Work instructions: Instruction for the entries that follow: retype exactly the lines from the line with "j.done) % g.size) →" to the line with "(e.state = .sweeping", both included, and omit all others.

====

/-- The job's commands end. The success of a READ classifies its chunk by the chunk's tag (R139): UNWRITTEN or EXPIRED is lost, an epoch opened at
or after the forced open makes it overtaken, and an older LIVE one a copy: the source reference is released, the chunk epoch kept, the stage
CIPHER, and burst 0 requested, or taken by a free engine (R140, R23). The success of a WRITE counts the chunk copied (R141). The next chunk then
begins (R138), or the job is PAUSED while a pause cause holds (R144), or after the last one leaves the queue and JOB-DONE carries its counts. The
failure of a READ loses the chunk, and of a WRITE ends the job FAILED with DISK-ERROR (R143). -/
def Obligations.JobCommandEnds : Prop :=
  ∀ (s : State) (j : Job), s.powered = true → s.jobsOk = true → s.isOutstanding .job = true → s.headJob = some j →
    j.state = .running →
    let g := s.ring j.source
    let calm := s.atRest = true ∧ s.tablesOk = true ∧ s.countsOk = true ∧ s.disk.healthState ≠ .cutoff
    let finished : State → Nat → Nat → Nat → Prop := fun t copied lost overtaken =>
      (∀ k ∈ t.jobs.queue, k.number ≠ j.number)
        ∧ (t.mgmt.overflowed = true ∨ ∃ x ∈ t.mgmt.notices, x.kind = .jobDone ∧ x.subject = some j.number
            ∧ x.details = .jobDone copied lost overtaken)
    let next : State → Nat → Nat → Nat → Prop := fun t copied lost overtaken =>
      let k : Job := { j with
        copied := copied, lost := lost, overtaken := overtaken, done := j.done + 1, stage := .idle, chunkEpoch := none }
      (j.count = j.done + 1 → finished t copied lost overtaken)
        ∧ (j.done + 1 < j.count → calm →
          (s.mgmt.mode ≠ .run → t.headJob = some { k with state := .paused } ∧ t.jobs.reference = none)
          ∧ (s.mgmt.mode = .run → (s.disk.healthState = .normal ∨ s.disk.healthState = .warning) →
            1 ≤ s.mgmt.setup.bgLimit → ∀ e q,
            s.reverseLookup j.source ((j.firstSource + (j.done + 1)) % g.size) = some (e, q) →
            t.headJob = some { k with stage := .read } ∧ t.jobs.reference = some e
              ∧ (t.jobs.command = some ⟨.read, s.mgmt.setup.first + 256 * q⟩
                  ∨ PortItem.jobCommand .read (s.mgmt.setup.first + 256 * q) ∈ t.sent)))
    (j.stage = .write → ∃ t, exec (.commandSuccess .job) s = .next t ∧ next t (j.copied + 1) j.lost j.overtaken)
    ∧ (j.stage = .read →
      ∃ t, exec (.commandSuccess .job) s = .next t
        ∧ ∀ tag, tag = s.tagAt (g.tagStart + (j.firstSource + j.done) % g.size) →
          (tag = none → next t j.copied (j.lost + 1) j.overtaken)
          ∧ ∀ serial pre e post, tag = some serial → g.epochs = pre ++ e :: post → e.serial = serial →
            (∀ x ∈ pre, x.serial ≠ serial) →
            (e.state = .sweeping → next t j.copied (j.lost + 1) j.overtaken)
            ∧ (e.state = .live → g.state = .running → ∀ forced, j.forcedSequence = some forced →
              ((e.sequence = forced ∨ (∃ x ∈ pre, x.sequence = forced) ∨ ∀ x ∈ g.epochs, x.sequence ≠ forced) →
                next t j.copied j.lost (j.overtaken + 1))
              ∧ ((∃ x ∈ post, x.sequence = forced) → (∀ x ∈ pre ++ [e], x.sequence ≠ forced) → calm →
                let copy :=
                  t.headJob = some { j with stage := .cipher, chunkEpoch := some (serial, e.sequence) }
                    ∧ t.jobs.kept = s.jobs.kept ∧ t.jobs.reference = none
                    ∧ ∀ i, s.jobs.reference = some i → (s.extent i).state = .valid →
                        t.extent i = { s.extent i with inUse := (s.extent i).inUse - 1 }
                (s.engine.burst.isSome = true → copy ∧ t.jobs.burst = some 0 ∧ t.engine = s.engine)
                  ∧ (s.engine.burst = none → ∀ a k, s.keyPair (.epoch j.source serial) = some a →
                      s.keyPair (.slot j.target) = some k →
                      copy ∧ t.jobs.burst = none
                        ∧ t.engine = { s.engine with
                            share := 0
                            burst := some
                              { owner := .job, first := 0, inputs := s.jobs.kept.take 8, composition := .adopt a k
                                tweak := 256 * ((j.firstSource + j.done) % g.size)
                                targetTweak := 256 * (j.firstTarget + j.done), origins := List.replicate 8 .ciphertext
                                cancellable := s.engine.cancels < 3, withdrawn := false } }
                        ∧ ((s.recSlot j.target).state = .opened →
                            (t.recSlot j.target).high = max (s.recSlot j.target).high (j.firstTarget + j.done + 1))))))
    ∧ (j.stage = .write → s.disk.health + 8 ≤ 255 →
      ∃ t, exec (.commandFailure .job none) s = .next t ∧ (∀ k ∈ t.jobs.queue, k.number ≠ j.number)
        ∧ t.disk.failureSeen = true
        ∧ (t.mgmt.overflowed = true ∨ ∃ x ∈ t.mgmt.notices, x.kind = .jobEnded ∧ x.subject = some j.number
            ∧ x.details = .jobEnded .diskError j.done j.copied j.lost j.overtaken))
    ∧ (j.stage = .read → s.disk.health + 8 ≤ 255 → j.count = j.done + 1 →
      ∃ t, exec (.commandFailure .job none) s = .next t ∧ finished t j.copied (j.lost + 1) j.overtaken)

====

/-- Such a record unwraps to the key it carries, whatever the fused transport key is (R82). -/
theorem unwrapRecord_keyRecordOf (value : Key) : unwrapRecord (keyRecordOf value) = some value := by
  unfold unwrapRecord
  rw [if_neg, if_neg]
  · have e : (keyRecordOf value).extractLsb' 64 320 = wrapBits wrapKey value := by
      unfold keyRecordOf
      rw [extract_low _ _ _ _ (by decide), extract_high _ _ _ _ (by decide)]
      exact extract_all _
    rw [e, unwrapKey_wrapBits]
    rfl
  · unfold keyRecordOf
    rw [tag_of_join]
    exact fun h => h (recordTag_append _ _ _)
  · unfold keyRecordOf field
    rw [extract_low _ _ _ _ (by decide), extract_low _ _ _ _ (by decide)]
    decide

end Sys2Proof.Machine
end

====

Result:
        ∧ ∀ tag, tag = s.tagAt (g.tagStart + (j.firstSource + j.done) % g.size) →
          (tag = none → next t j.copied (j.lost + 1) j.overtaken)
          ∧ ∀ serial pre e post, tag = some serial → g.epochs = pre ++ e :: post → e.serial = serial →
            (∀ x ∈ pre, x.serial ≠ serial) →
            (e.state = .sweeping → next t j.copied (j.lost + 1) j.overtaken)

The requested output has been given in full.